= What the task asks =
Whatever lines the data contains, output all of them unchanged.

^^^^

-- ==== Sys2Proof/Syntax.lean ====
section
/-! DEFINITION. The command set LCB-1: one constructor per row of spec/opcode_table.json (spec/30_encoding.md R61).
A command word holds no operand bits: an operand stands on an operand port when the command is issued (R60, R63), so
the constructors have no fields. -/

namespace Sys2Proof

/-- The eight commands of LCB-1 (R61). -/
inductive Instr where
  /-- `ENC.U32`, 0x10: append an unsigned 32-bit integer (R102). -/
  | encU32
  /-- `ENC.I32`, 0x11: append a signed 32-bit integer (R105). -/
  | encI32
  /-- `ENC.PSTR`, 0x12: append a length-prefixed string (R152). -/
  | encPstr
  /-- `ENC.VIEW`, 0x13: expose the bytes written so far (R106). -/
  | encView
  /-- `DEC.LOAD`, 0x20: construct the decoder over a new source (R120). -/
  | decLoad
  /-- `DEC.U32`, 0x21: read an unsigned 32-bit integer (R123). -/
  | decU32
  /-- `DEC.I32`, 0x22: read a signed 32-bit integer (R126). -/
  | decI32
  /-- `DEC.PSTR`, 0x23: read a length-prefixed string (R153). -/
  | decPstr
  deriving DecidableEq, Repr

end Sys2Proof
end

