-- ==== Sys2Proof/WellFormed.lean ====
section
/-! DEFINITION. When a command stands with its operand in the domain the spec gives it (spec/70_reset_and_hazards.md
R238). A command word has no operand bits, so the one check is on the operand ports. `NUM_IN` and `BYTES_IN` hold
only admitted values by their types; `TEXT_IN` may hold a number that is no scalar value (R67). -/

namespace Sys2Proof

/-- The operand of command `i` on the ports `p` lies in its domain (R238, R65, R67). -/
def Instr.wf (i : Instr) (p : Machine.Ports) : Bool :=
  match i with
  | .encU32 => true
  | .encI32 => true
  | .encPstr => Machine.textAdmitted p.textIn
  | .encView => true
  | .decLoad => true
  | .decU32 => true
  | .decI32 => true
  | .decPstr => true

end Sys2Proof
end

^^^^

= Finished task =
-- ==== Sys2Proof/Syntax.lean ====
section
/-! DEFINITION. The command set LCB-1: one constructor per row of spec/opcode_table.json (spec/30_encoding.md R61).
A command word holds no operand bits: an operand stands on an operand port when the command is issued (R60, R63), so
the constructors have no fields. -/

namespace Sys2Proof

/-- The eight commands of LCB-1 (R61). -/
inductive Instr where
  /-- `ENC.U32`, 0x10: append an unsigned 32-bit integer (R102). -/
  | encU32
  /-- `ENC.I32`, 0x11: append a signed 32-bit integer (R105). -/
  | encI32
  /-- `ENC.PSTR`, 0x12: append a length-prefixed string (R152). -/
  | encPstr
  /-- `ENC.VIEW`, 0x13: expose the bytes written so far (R106). -/
  | encView
  /-- `DEC.LOAD`, 0x20: construct the decoder over a new source (R120). -/
  | decLoad
  /-- `DEC.U32`, 0x21: read an unsigned 32-bit integer (R123). -/
  | decU32
  /-- `DEC.I32`, 0x22: read a signed 32-bit integer (R126). -/
  | decI32
  /-- `DEC.PSTR`, 0x23: read a length-prefixed string (R153). -/
  | decPstr
  deriving DecidableEq, Repr

end Sys2Proof
end

-- ==== Sys2Proof/WellFormed.lean ====
section
/-! DEFINITION. When a command stands with its operand in the domain the spec gives it (spec/70_reset_and_hazards.md
R238). A command word has no operand bits, so the one check is on the operand ports. `NUM_IN` and `BYTES_IN` hold
only admitted values by their types; `TEXT_IN` may hold a number that is no scalar value (R67). -/

namespace Sys2Proof

/-- The operand of command `i` on the ports `p` lies in its domain (R238, R65, R67). -/
def Instr.wf (i : Instr) (p : Machine.Ports) : Bool :=
  match i with
  | .encU32 => true
  | .encI32 => true
  | .encPstr => Machine.textAdmitted p.textIn
  | .encView => true
  | .decLoad => true
  | .decU32 => true
  | .decI32 => true
  | .decPstr => true

end Sys2Proof
end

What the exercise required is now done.